MINT Tutorial

This tutorial is designed to demonstrate some of the MINT's basic features and how they can be applied to Dalitz fits using the MOJITO fitting tools.

Tutorial Contents

Getting Your Own Copy Of MINT 2

On lxplus - MINT is now available under the Gauss project. Simply enter getpack Gen/Mint in your preferred directory, choose the latest version if prompted. NOTE: Currently this is 'old' MINT, not MINT2. MINT2 is much better. Use the method below to get MINT2. Soon, we'll switch from MINT to MINT2 in Gauss (but we felt in Gauss, stability was more important than sophistication, so we kept MINT there while MINT2 was still under development and changing rapidly.)
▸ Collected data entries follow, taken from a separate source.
-- ==== Sys2Proof/Tests/Slice0.lean ====
section
/-! SUPPORT. Tests/Slice0.lean: checks of the model against values of the spec (95_test_vectors.md, or worked by hand from the
rule named), and for every obligation with hypotheses a state and operands that meet them. -/

namespace Sys2Proof.Tests

open Sys2Proof.Machine Sys2Proof.Claim

/- The kernel evaluates these theorems: one at a time, each within the memory of one. -/
set_option Elab.async false

/-! ## Helpers -/

/-- The next state, if there is one. -/
def next? (o : Host.Outcome State Fault Refusal) : Option State :=
  match o with
  | .next t => some t
  | .fault _ => none
  | .refused _ => none

/-- TEXT and TEXT_LEN. -/
def withText (bytes : List Byte) (s : State) : State :=
  { s.writeBytes textBase bytes with textLen := BitVec.ofNat 32 bytes.length }

/-- CTAB and CHORD_COUNT. -/
def withChords (ws : List Word) (s : State) : State :=
  { s.writeBytes ctabBase (wordBytes ws) with chordCount := BitVec.ofNat 32 ws.length }

/-- VBUF and VBUF_LEN. -/
def withVocal (xs : List F32) (s : State) : State :=
  { s.writeBytes vbufBase (wordBytes xs) with vbufLen := BitVec.ofNat 32 xs.length }

/-- IBUF and IBUF_LEN. -/
def withBacking (xs : List F32) (s : State) : State :=
  { s.writeBytes ibufBase (wordBytes xs) with ibufLen := BitVec.ofNat 32 xs.length }

/-- MBUF and MBUF_LEN. -/
def withMix (xs : List F32) (s : State) : State :=
  { s.writeBytes mbufBase (wordBytes xs) with mbufLen := BitVec.ofNat 32 xs.length }

/-- The command word `w` accepted, and one step. -/
def runWord (w : Nat) (s : State) : Option State := next? (step (s.withFetchWord 32 w))

/-- One event offered, and one step. -/
def offered (e : BusEvent) (s : State) : State := { s with queue := [⟨e, false⟩] }

/-- What one event makes of a state. -/
def happen (e : BusEvent) (s : State) : Option State := next? (step (offered e s))

/-! ## Well-formedness: an ill-formed term for each check -/

theorem test_reserved_bit_is_refused : CommandFields.wellFormed ⟨0x00, 0, 1⟩ = false := by decide
theorem test_unknown_op_is_refused : CommandFields.wellFormed ⟨0x03, 0, 0⟩ = false := by decide
theorem test_nop_select_is_refused : CommandFields.wellFormed ⟨0x00, 1, 0⟩ = false := by decide
theorem test_mix_select_two_is_refused : CommandFields.wellFormed ⟨0x20, 2, 0⟩ = false := by decide
theorem test_encode_select_three_is_refused : CommandFields.wellFormed ⟨0x30, 3, 0⟩ = false := by decide
theorem test_encode_select_two_is_accepted : CommandFields.wellFormed ⟨0x30, 2, 0⟩ = true := by decide

/-- R7's bounds, and a pitch table that does not rise. -/
theorem test_illegal_parameters :
    [{ Params.default with textCap := 0 }, { Params.default with textCap := 4097 }, { Params.default with chordCap := 3 },
     { Params.default with chordCap := 1025 }, { Params.default with sampleCap := 0 },
     { Params.default with sampleCap := 4194305 },
     { Params.default with pitch := Vector.replicate 12 0x407B800000000000 }, Params.default].map Params.legal =
    [false, false, false, false, false, false, false, true] := by decide +kernel

/-! ## Decoding: words written out from R91 (bytes in address order, R62) and V-C14, V-C15 -/

theorem test_decode_nop : decodeBytes [0x00, 0x00, 0x00, 0x00] = .ok .nop := by decide
theorem test_decode_ptempo : decodeBytes [0x01, 0x00, 0x00, 0x00] = .ok .ptempo := by decide
theorem test_decode_pchord : decodeBytes [0x02, 0x00, 0x00, 0x00] = .ok .pchord := by decide
theorem test_decode_synth : decodeBytes [0x10, 0x00, 0x00, 0x00] = .ok .synth := by decide
theorem test_decode_mixI : decodeBytes [0x20, 0x00, 0x00, 0x00] = .ok .mixI := by decide
theorem test_decode_mixV : decodeBytes [0x20, 0x01, 0x00, 0x00] = .ok .mixV := by decide
theorem test_decode_encodeM : decodeBytes [0x30, 0x00, 0x00, 0x00] = .ok .encodeM := by decide
theorem test_decode_encodeV : decodeBytes [0x30, 0x01, 0x00, 0x00] = .ok .encodeV := by decide
theorem test_decode_encodeI : decodeBytes [0x30, 0x02, 0x00, 0x00] = .ok .encodeI := by decide

/-- Every constructor's word, as the table numbers its bits. -/
theorem test_table_words :
    [0x000, 0x001, 0x002, 0x010, 0x020, 0x120, 0x030, 0x130, 0x230].map (decodeTableWord 32) =
    [some .nop, some .ptempo, some .pchord, some .synth, some .mixI, some .mixV, some .encodeM, some .encodeV,
     some .encodeI] := by decide

theorem test_illegal_words :
    [0x00000100, 0x00000003, 0x00000011, 0x00000220, 0x00000420, 0x00000330, 0xFFFFFFFF].map (decodeTableWord 32) =
    List.replicate 7 none := by decide

/-- R95: one length only. -/
theorem test_other_lengths : decodeBytes [] = .error .notOneWord ∧ decodeBytes [0x10, 0x00] = .error .notOneWord ∧
    decodeBytes [0x00, 0x00, 0x00, 0x00, 0x00] = .error .notOneWord := by decide

/-! ## NOP and completion -/

/-- V-C1: from reset, NOP. -/
theorem test_nop_completes :
    (runWord 0x000 State.reset).map (fun t => (t.statusWord, t.lastCmd, t.irq)) = some (0x00000002, 0, false) := by decide

/-- V-C12, V-C13: a NOP clears ERR and ERRCODE at issue and keeps NAN. -/
theorem test_nop_keeps_the_sticky_flag :
    (runWord 0x000 { State.reset with status := { Status.clear with err := true, nan := true, errcode := 5 } }).map
      State.statusWord = some 0x0000000A := by decide

/-- V-C15: illegal words complete with ILLEGAL_CMD. -/
theorem test_illegal_word_reports :
    [0x003, 0x011, 0x220, 0x420, 0xFFFFFFFF].map (fun w => (runWord w State.reset).map State.statusWord) =
    List.replicate 5 (some 0x00000106) := by decide

/-! ## PTEMPO -/

/-- V-P10: "BPM 140-150". -/
theorem test_ptempo_first_run :
    (runWord 0x001 (withText [0x42, 0x50, 0x4D, 0x20, 0x31, 0x34, 0x30, 0x2D, 0x31, 0x35, 0x30] State.reset)).map
      (fun t => (t.bpm, t.statusWord)) = some (140, 2) := by decide +kernel

/-- V-P12 (23 digits 9) and V-P9 ("12.9"). -/
theorem test_ptempo_clamps :
    (runWord 0x001 (withText (List.replicate 23 0x39) State.reset)).map State.bpm = some 200 ∧
    (runWord 0x001 (withText [0x31, 0x32, 0x2E, 0x39] State.reset)).map State.bpm = some 60 := by decide +kernel

/-! ## PCHORD -/

/-- V-P24: "Dbm,G#m|Ebmaj9". -/
theorem test_pchord_accidentals :
    (runWord 0x002 (withText [0x44, 0x62, 0x6D, 0x2C, 0x47, 0x23, 0x6D, 0x7C, 0x45, 0x62, 0x6D, 0x61, 0x6A, 0x39]
      State.reset)).map (fun t => ((List.range 3).map t.chord, t.chordCount, t.statusWord)) =
    some ([0x11, 0x18, 0x03], 3, 2) := by decide +kernel

/-- V-P27: "cm am xC H7": all dropped, the fallback. -/
theorem test_pchord_fallback :
    (runWord 0x002 (withText [0x63, 0x6D, 0x20, 0x61, 0x6D, 0x20, 0x78, 0x43, 0x20, 0x48, 0x37] State.reset)).map
      (fun t => ((List.range 4).map t.chord, t.chordCount)) = some ([0x00, 0x07, 0x19, 0x05], 4) := by decide +kernel

/-! ## SYNTH -/

/-- The set-up of V-S2: A major at 200 BPM and 24000 Hz, 4 samples. -/
def aMajor : State := { withChords [0x09] State.reset with bpm := 200, ibufLen := 4 }

/-- V-S2. -/
theorem test_synth_samples :
    (runWord 0x010 aMajor).map (fun t => ((List.range 4).map (Wave.ibuf.sample t), t.statusWord)) =
    some ([0x00000000, 0x37C9483C, 0x38C7DF79, 0x395E3C98], 2) := by decide +kernel

/-- V-S3's samples 999 and 2000, V-S4's last attack sample and its boundary zero. -/
theorem test_synth_windows :
    synthSample { withChords [0x00] State.reset with bpm := 200, ibufSr := 2500, ibufLen := 3001 } 999 = 0x3BB720DA ∧
    synthSample { withChords [0x00] State.reset with bpm := 200, ibufSr := 2500, ibufLen := 3001 } 2000 = 0xBE228154 ∧
    synthSample { withChords [0x00, 0x07] State.reset with bpm := 200, ibufSr := 1000, ibufLen := 1201 } 1199 = 0xBDC2FC7E ∧
    synthSample { withChords [0x00, 0x07] State.reset with bpm := 200, ibufSr := 1000, ibufLen := 1201 } 1200 = 0 := by
  decide +kernel

/-! ## MIX -/

/-- V-M20. -/
theorem test_mixI_samples :
    (runWord 0x020 (withVocal [0x3F000000, 0xBF400000, 0x3E800000] (withBacking [0x3F400000, 0xBF000000] State.reset))).map
      (fun t => ((List.range 3).map (Wave.mbuf.sample t), t.mbufLen, t.mbufSr, t.statusWord)) =
    some ([0x3F800000, 0xBF800000, 0x3E800000], 3, 24000, 2) := by decide +kernel

/-- V-M10: infinity less infinity is replaced by +0.0 and noted. -/
theorem test_mixI_nan :
    (runWord 0x020 (withVocal [0x7F800000] (withBacking [0xFF800000] State.reset))).map
      (fun t => (Wave.mbuf.sample t 0, t.statusWord)) = some (0, 0x0000000A) := by decide +kernel

/-- V-M5 and V-M13: MIX V with gains 1.0 and +0.0 keeps -0.0, and notes an infinity. -/
theorem test_mixV_samples :
    (runWord 0x120 { withVocal [0x80000000, 0x7F800000] State.reset with gainI := 0 }).map
      (fun t => ((List.range 2).map (Wave.mbuf.sample t), t.statusWord)) = some ([0x80000000, 0], 0x0000000A) := by
  decide +kernel

/-- V-M23 and V-M24: only MIX I looks at IBUF_SR. -/
theorem test_mix_rates :
    (runWord 0x020 { State.reset with ibufSr := 22050 }).map State.statusWord = some 0x00000506 ∧
    (runWord 0x120 { State.reset with ibufSr := 22050 }).map State.statusWord = some 0x00000002 := by decide +kernel

/-! ## ENCODE -/

/-- V-E40, with the header V-E30. -/
theorem test_encodeM_stream :
    (runWord 0x030 (withMix [0x3F800000, 0xBF800000, 0x3E800000] State.reset)).map
      (fun t => (t.bytesAt wbufBase 50, t.wavLen, t.statusWord)) =
    some ([0x52, 0x49, 0x46, 0x46, 0x2A, 0x00, 0x00, 0x00, 0x57, 0x41, 0x56, 0x45, 0x66, 0x6D, 0x74, 0x20,
           0x10, 0x00, 0x00, 0x00, 0x01, 0x00, 0x01, 0x00, 0xC0, 0x5D, 0x00, 0x00, 0x80, 0xBB, 0x00, 0x00,
           0x02, 0x00, 0x10, 0x00, 0x64, 0x61, 0x74, 0x61, 0x06, 0x00, 0x00, 0x00,
           0xFF, 0x7F, 0x00, 0x80, 0x00, 0x20], 50, 2) := by decide +kernel

/-- V-E45: the payload, WAV_LEN and NAN. -/
theorem test_encodeV_nan :
    (runWord 0x130 (withVocal [0x7FC00000, 0x3F000000] State.reset)).map
      (fun t => (t.bytesAt (wbufBase + 44) 4, t.wavLen, t.statusWord)) =
    some ([0x00, 0x00, 0x00, 0x40], 48, 0x0000000A) := by decide +kernel

/-- V-E46: the payload of V-S2's samples. -/
theorem test_encodeI_payload :
    (runWord 0x230 (withBacking [0x00000000, 0x37C9483C, 0x38C7DF79, 0x395E3C98] State.reset)).map
      (fun t => (t.bytesAt (wbufBase + 44) 8, t.wavLen)) =
    some ([0x00, 0x00, 0x01, 0x00, 0x03, 0x00, 0x07, 0x00], 52) := by decide +kernel
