-- ==== Sys2Proof/Machine/Flags.lean ====
section
/-! DEFINITION. What a change of state does to a slot's record: the phase timer (R8), the reason code (R9), retries used
(R10), the flags and the prior state (R11), the identity part (R12), the power part (R13, R63, R74) and the last notice
(R14). -/

namespace Sys2Proof.Machine

open Sys2Proof

/-- The boot timer's duration in milliseconds (R8, R51): the declared allowance if non-zero, else the boot default;
in seconds, clamped to 600 s. -/
def bootDuration (r : SlotRecord) : Nat :=
  let declared := match r.identity with
    | some b => b.bootAllowance
    | none => 0
  min Config.bootLimit (if declared = 0 then r.policy.bootDefault else declared) * 1000

/-- The phase timer started on entry to a state (R8). In SETTLING the SLI's debounce stands for it. -/
def phaseDuration (set : ShelfSettings) (new : SlotState) (r : SlotRecord) : Option Nat :=
  match new with
  | .charging => some r.policy.chargeTimeout
  | .cooling => some Config.coolDown
  | .stabilizing => some Config.stabilize
  | .powered => some (bootDuration r)
  | .draining => some set.drainDeadline
  | .isolating => some set.laneSettle
  | .poweringDown => some set.powerOffTime
  | _ => none

/-- The identity part is discarded (R12): on entry to EMPTY or SETTLING, and on entry to IDENTIFYING from
VACANT_READY. -/
def discardsIdentity (old new : SlotState) : Bool :=
  match new with
  | .empty | .settling => true
  | .identifying => old == .vacantReady
  | _ => false

/-- Entry sets retries used to 0 (R10). -/
def SlotState.clearsRetries (st : SlotState) : Bool :=
  match st with
  | .powered | .identified | .settling | .empty => true
  | _ => false

/-- Entry clears the approved flag (R11). -/
def SlotState.clearsApproved (st : SlotState) : Bool :=
  match st with
  | .empty | .settling | .rejected | .faulted | .vacantReady => true
  | _ => false

/-- Entry clears the adopted flag (R11). -/
def SlotState.clearsAdopted (st : SlotState) : Bool :=
  match st with
  | .empty | .settling | .identified | .rejected | .faulted | .vacantReady => true
  | _ => false

/-- The fault outstanding flag after a move (R11): set on entry to FAULTED or STUCK, cleared on entry to SETTLING from
EMPTY. -/
def faultOutstandingAfter (old new : SlotState) (flag : Bool) : Bool :=
  match new with
  | .faulted | .stuck => true
  | .settling => if old == .empty then false else flag
  | _ => flag

/-- The power part after a move: removed with the release of the grant or on leaving BUDGET_WAIT unreserved (R13, R63),
and holding a permit exactly in CHARGING (R45, R72, R74). -/
def powerAfter (new : SlotState) (p : Option PowerPart) : Option PowerPart :=
  if new.releasesGrant then none else p.map fun q => { q with permitHeld := new.preEnOn }

/-- The record after a move to a state, with the reason code of the entry (R1 steps 1 to 4, R8 to R14). Discarding the
identity part clears id unverified and floor applied whether or not a part was present (log entry 19). -/
def SlotRecord.enter (set : ShelfSettings) (new : SlotState) (why : Option ReasonCode) (r : SlotRecord) : SlotRecord :=
  let drops := discardsIdentity r.state new
  { r with
    state := new
    phaseTimer := phaseDuration set new r
    phasePaused := false
    reason := if new.hasReason then why else none
    retriesUsed := if new.clearsRetries then 0 else r.retriesUsed
    approved := r.approved && !new.clearsApproved
    faultOutstanding := faultOutstandingAfter r.state new r.faultOutstanding
    adopted := r.adopted && !new.clearsAdopted
    idUnverified := r.idUnverified && !drops && new != .identifying
    floorApplied := r.floorApplied && !drops
    priorState := none
    identity := if drops then none else r.identity
    power := powerAfter new r.power
    lastNotice := if new = .empty then none else r.lastNotice
    laneEvidence := false
    warningWritten := false }

end Sys2Proof.Machine
end

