-- ==== Sys2Proof/Machine/Lanes.lean ====
section
/-! DEFINITION. The Lane Manager: the Link Table and the lane enables (R32, R95, R98), joining (R99, R100), lane cues and
their reports (R90, R91, R101), draining and opening (R102 to R108), and the rebuilds (R96, R97, R173). -/

namespace Sys2Proof.Machine

open Sys2Proof

/-! ## The table and the lines -/

/-- The lane switch is closed in this link state (R95). -/
def LinkState.switched : LinkState → Bool
  | .open => false
  | .joining => true
  | .joined => true
  | .drainAsked => true
  | .drained => true

/-- A table switches the lane group of a payload slot to the hub of a name through (R32). -/
def switchedOn (table : List LinkEntry) (p : SlotId) (h : HubName) : Bool :=
  table.any fun e => e.payload == p && e.hub == h && e.linkState.switched

/-- Drive a slot's two lane enables from the table (R32, R98). -/
def OutputLines.driveLanes (table : List LinkEntry) (p : SlotId) (o : OutputLines) : OutputLines :=
  { o with laneEnA := switchedOn table p .a, laneEnB := switchedOn table p .b }

/-- Change the Link Table and drive every lane enable from it (R32, R98). -/
def State.setLinks (f : List LinkEntry → List LinkEntry) (s : State) : State :=
  { s with links := f s.links }.mapSlots fun i x => { x with out := x.out.driveLanes (f s.links) i }

/-- Change the entry of one pair. -/
def State.modPair (p h : SlotId) (f : LinkEntry → LinkEntry) (s : State) : State :=
  s.setLinks (List.map fun e => if e.isPair p h then f e else e)

/-- An entry set to OPEN: link-up NONE, no timer (R101, R106, R107). -/
def LinkEntry.opened (e : LinkEntry) : LinkEntry :=
  { e with linkState := .open, linkUp := .none, settle := none, held := false }

/-- An entry set to JOINING with its lane settle timer started (R99). -/
def LinkEntry.startJoin (n : Nat) (e : LinkEntry) : LinkEntry := { e with linkState := .joining, settle := some n }

/-! ## Lane cues -/

/-- The Lane Manager takes the engine's report on a hub cue of a payload (R91, R101, R104). -/
def State.takeReport (p : SlotId) (r : CueReport) (s : State) : State :=
  match r with
  | .nothing => s
  | .linkUpCancelled h => s.modPair p h fun e => { e with linkUp := .none }
  | .drained h announced =>
    s.modPair p h fun e =>
      if e.linkState = .drainAsked then
        { e with linkState := .drained, linkUp := if announced then e.linkUp else .none }
      else e

/-- Offer a cue to a slot's engine (R90, R91): discarded unless the slot is in a conversing state. -/
def State.offer (p : SlotId) (c : Cue) (s : State) : State :=
  if (s.stateOf p).conversing then
    let placed := placeCue c (s.slot p).chan.cueQueue
    ((s.modChan p fun ch => { ch with cueQueue := placed.1 }).takeReport p placed.2).modChan p Channel.choose
  else s

/-- Offer LINK_UP for an entry and set its link-up: OFFERED, or NONE if the cue is discarded (R100). -/
def State.announce (p h : SlotId) (s : State) : State :=
  (s.offer p (.linkUp h)).modPair p h fun e =>
    { e with linkUp := if (s.stateOf p).conversing then .offered else .none }

/-! ## Joining -/

/-- The fabric mask names the hub (R12, R99). -/
def FabricMask.names (m : FabricMask) (h : HubName) : Bool :=
  match m, h with
  | .hubA, .a => true
  | .hubB, .b => true
  | .both, _ => true
  | _, _ => false

/-- The blade's fabric mask names the hub; a record without identity names none (R172). -/
def SlotRecord.maskNames (r : SlotRecord) (h : HubName) : Bool :=
  match r.identity with
  | some b => b.fabric.names h
  | none => false

/-- An entry is OPEN and meets the join condition (R99). -/
def State.joinable (s : State) (e : LinkEntry) : Bool :=
  e.linkState == .open && s.stateOf e.payload == .inService && s.stateOf e.hubSlot == .inService
    && (s.recordOf e.payload).maskNames e.hub
    && !(s.recordOf e.payload).batchMember && !(s.recordOf e.hubSlot).batchMember

/-- Evaluate the join condition for the OPEN entries selected, in table order (R99). No entry's join bears on another's. -/
def State.joinWhere (sel : LinkEntry → Bool) (s : State) : State :=
  s.setLinks (List.map fun e => if sel e && s.joinable e then e.startJoin s.settings.laneSettle else e)

/-- Evaluate the OPEN entries touching a slot (R99). -/
def State.considerJoins (i : SlotId) (s : State) : State := s.joinWhere (·.touches i)

/-- JOINING entries touching a slot go to OPEN with no cue (R100, R103). -/
def State.openJoining (i : SlotId) (s : State) : State :=
  s.setLinks (List.map fun e => if e.touches i && e.linkState == .joining then e.opened else e)

/-! ## Draining and opening -/

/-- No entry touching the slot is in DRAIN_ASKED (R105). -/
def State.isDrained (s : State) (i : SlotId) : Bool :=
  s.links.all fun e => !(e.touches i && e.linkState == .drainAsked)

/-- How many entries touching the slot are in DRAIN_ASKED (R122). -/
def State.askedCount (s : State) (i : SlotId) : Nat :=
  (s.links.filter fun e => e.touches i && e.linkState == .drainAsked).length

/-- Report drained each of the slots that is in DRAINING with no entry in DRAIN_ASKED (R105). -/
def Work.report (ends : List SlotId) (w : Work) : Work :=
  w.hand ((ends.filter fun i => w.st.stateOf i == .draining && w.st.isDrained i).map .drained)

/-- R102 for one pair. A held entry opens with no cue (R173). -/
def State.drainPair (s : State) (ph : SlotId × SlotId) : State :=
  match s.entry ph.1 ph.2 with
  | none => s
  | some e =>
    match e.linkState with
    | .joined =>
      if e.held then s.modPair ph.1 ph.2 LinkEntry.opened
      else (s.modPair ph.1 ph.2 fun x => { x with linkState := .drainAsked }).offer ph.1 (.drain ph.2)
    | .joining => s.modPair ph.1 ph.2 LinkEntry.opened
    | .drainAsked => s
    | .drained => s
    | .open => s

/-- A slot has entered DRAINING (R102); its report is the caller's. -/
def State.drainAsk (i : SlotId) (s : State) : State := (s.pairsTouching i).foldl State.drainPair s

/-- A DRAIN_DONE notice of a payload slot (R104). -/
def Work.drainDone (p : SlotId) (arg : Byte) (w : Work) : Work :=
  match slotOfNumber arg.toNat with
  | none => w
  | some h =>
    match w.st.entry p h with
    | none => w
    | some e =>
      if e.linkState = .drainAsked then
        (w.on (State.modPair p h fun x => { x with linkState := .drained })).report [p, h]
      else w

/-- Open the entry of one pair, with LINK_DOWN to its payload where `tell` says so (R97, R106, R107). -/
def State.openPair (tell : LinkEntry → Bool) (s : State) (ph : SlotId × SlotId) : State :=
  match s.entry ph.1 ph.2 with
  | none => s
  | some e =>
    if e.linkState.switched then
      let s := s.modPair ph.1 ph.2 LinkEntry.opened
      if tell e then s.offer ph.1 (.linkDown ph.2) else s
    else s

/-- Open every entry touching a slot, and report on the other ends (R106, R107). -/
def Work.openTouching (tell : LinkEntry → Bool) (i : SlotId) (w : Work) : Work :=
  let others := (w.st.links.filter fun e => e.touches i && e.linkState.switched).map (·.otherEnd i)
  (w.on fun s => (s.pairsTouching i).foldl (State.openPair tell) s).report others

/-- The payload had been told its group was up (R97, R106 step 3). -/
def LinkEntry.announced (e : LinkEntry) : Bool := e.linkUp != .none

/-- A slot leaves by a fault or an extraction (R106). -/
def Work.openLost (i : SlotId) (w : Work) : Work := w.openTouching (fun e => e.payload != i && e.announced) i

/-- A slot enters ISOLATING (R107). -/
def Work.openIsolating (i : SlotId) (w : Work) : Work :=
  w.openTouching (fun e => e.payload != i && e.linkState == .drainAsked) i

/-- R108 for one pair. -/
def State.undrainPair (i : SlotId) (s : State) (ph : SlotId × SlotId) : State :=
  match s.entry ph.1 ph.2 with
  | none => s
  | some e =>
    if (e.linkState == .drainAsked || e.linkState == .drained) && s.stateOf (e.otherEnd i) != .draining then
      let s := s.modPair ph.1 ph.2 fun x => { x with linkState := .joined }
      if e.announced then s.offer ph.1 (.undrain ph.2) else s.announce ph.1 ph.2
    else s

/-- A member has returned from DRAINING to IN_SERVICE (R108). -/
def State.undrain (i : SlotId) (s : State) : State := (s.pairsTouching i).foldl (State.undrainPair i) s

/-! ## Rebuilds -/

/-- The name of a hub slot (00 section 2). -/
def State.hubNameOf (s : State) (h : SlotId) : Option HubName :=
  if s.hubNamed .a = some h then some .a else if s.hubNamed .b = some h then some .b else none

/-- A new entry (R96 step 3, R173). -/
def freshEntry (p : SlotId) (n : HubName) (h : SlotId) : LinkEntry :=
  { payload := p, hub := n, hubSlot := h, linkState := .open, linkUp := .none, settle := none, held := false }

/-- One entry for each pair of a PAYLOAD slot and a HUB slot, in table order, kept where `old` has it (R95, R96). -/
def State.tableFrom (s : State) (old : SlotId → SlotId → Option LinkEntry) : List LinkEntry :=
  (allSlots.filter fun p => s.roleOf p == .payload).flatMap fun p =>
    [HubName.a, HubName.b].filterMap fun n => (s.hubNamed n).map fun h => (old p h).getD (freshEntry p n h)

/-- The roles of an entry's ends are still PAYLOAD and HUB (R96). -/
def State.keepsEntry (s : State) (e : LinkEntry) : Bool := s.roleOf e.payload == .payload && s.roleOf e.hubSlot == .hub

/-- R96 step 1 for one removed entry: where the payload stays PAYLOAD, the removed hub's cues leave its queue. -/
def State.dropHubCues (s : State) (e : LinkEntry) : State :=
  if s.roleOf e.payload = .payload then
    s.modChan e.payload fun c => { c with cueQueue := withoutGroup (.hub e.hubSlot) c.cueQueue }
  else s

/-- R97 for one pair: an entry whose hub has a new name is opened and renamed. -/
def State.renamePair (s : State) (ph : SlotId × SlotId) : State :=
  match s.entry ph.1 ph.2, s.hubNameOf ph.2 with
  | some e, some n =>
    if e.hub = n then s
    else (s.openPair LinkEntry.announced ph).modPair ph.1 ph.2 fun x => { x with hub := n }
  | _, _ => s

/-- The ends of the entries a rename opens (R97). -/
def State.renamedEnds (s : State) : List SlotId :=
  (s.links.filter fun e => e.linkState.switched && s.hubNameOf e.hubSlot != some e.hub).flatMap fun e =>
    [e.payload, e.hubSlot]

/-- Rebuild the Link Table after a role change (R96, R97). -/
def Work.rebuildLinks (w : Work) : Work :=
  let gone := w.st.links.filter fun e => !w.st.keepsEntry e
  let w := w.on fun s => gone.foldl State.dropHubCues (s.setLinks (List.filter s.keepsEntry))
  let ends := w.st.renamedEnds
  let w := w.on fun s => (s.links.map fun e => (e.payload, e.hubSlot)).foldl State.renamePair s
  let w := w.on fun s => s.setLinks fun _ => s.tableFrom s.entry
  (w.on (State.joinWhere fun _ => true)).report (allSlots.filter ends.contains)

/-- The lane enable a payload drives for a hub name. -/
def OutputLines.laneEn (o : OutputLines) : HubName → Bool
  | .a => o.laneEnA
  | .b => o.laneEnB

/-- R173 for one entry: JOINED and held where the enable was held ON and both ends are RECOVERING. -/
def State.restartEntry (s : State) (e : LinkEntry) : LinkEntry :=
  if (s.slot e.payload).out.laneEn e.hub && s.stateOf e.payload == .recovering && s.stateOf e.hubSlot == .recovering then
    { e with linkState := .joined, held := true }
  else e

/-- Rebuild the Link Table after a restart from the held lane enables (R173). -/
def State.restartLinks (s : State) : State :=
  s.setLinks fun _ => (s.tableFrom fun _ _ => none).map s.restartEntry

/-- R173 for one pair: a held entry both of whose ends have left RECOVERING is announced. -/
def State.decidePair (s : State) (ph : SlotId × SlotId) : State :=
  match s.entry ph.1 ph.2 with
  | none => s
  | some e =>
    if e.held && (s.stateOf ph.1).keepsLanes && (s.stateOf ph.2).keepsLanes then
      (s.modPair ph.1 ph.2 fun x => { x with held := false }).announce ph.1 ph.2
    else s

/-- A slot has left RECOVERING: decide its held entries (R173). -/
def State.decideHeld (i : SlotId) (s : State) : State := (s.pairsTouching i).foldl State.decidePair s

/-- Lane evidence of a slot (R170): from the kept roles and the held lane enables. -/
def State.laneEvidenceOf (s : State) (i : SlotId) : Bool :=
  match s.roleOf i with
  | .payload => [HubName.a, HubName.b].any fun n => (s.slot i).out.laneEn n && (s.hubNamed n).isSome
  | .hub =>
    match s.hubNameOf i with
    | some n => allSlots.any fun p => s.roleOf p == .payload && (s.slot p).out.laneEn n
    | none => false
  | .unused => false

end Sys2Proof.Machine
end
Locally - You can check MINT2 out from svn using the command:

svn co https://svn.cern.ch/reps/lhcb/packages/trunk/Gen/Mint2

Checking the ROOT enviroment

On lxplus - enter SetupProject LHCb or a similar root dependent project, to configure your root enviroment.

Locally - download a copy of root from http://root.cern.ch/drupal/content/downloading-root, and follow the instructions given in the user's guide http://root.cern.ch/drupal/content/users-guide.

Getting Started

Start by taking a look in the Users folder which is found at /Gen/Mint/src/Users. Here you should create your own user folder, an example of which is provided in the directory. Simply type mkdir MyName to create a new directory and create another one within this directory by using mkdir MyName/MyTutorial. Copy across the ampFit.cpp and Makefile from the TutorialUser/MyTutorial folder. cp TutorialUser/MyTutorial/ampFit.cpp MyName/MyTutorial/ will do this for you. Choose the 4BodyModel.txt example in the MyTutorial folder and copy that across too. Now, go to your new project folder and type make -j 8 into the command line to compile the ampFit with the MINT and MOJITO libaries. This may take a minute.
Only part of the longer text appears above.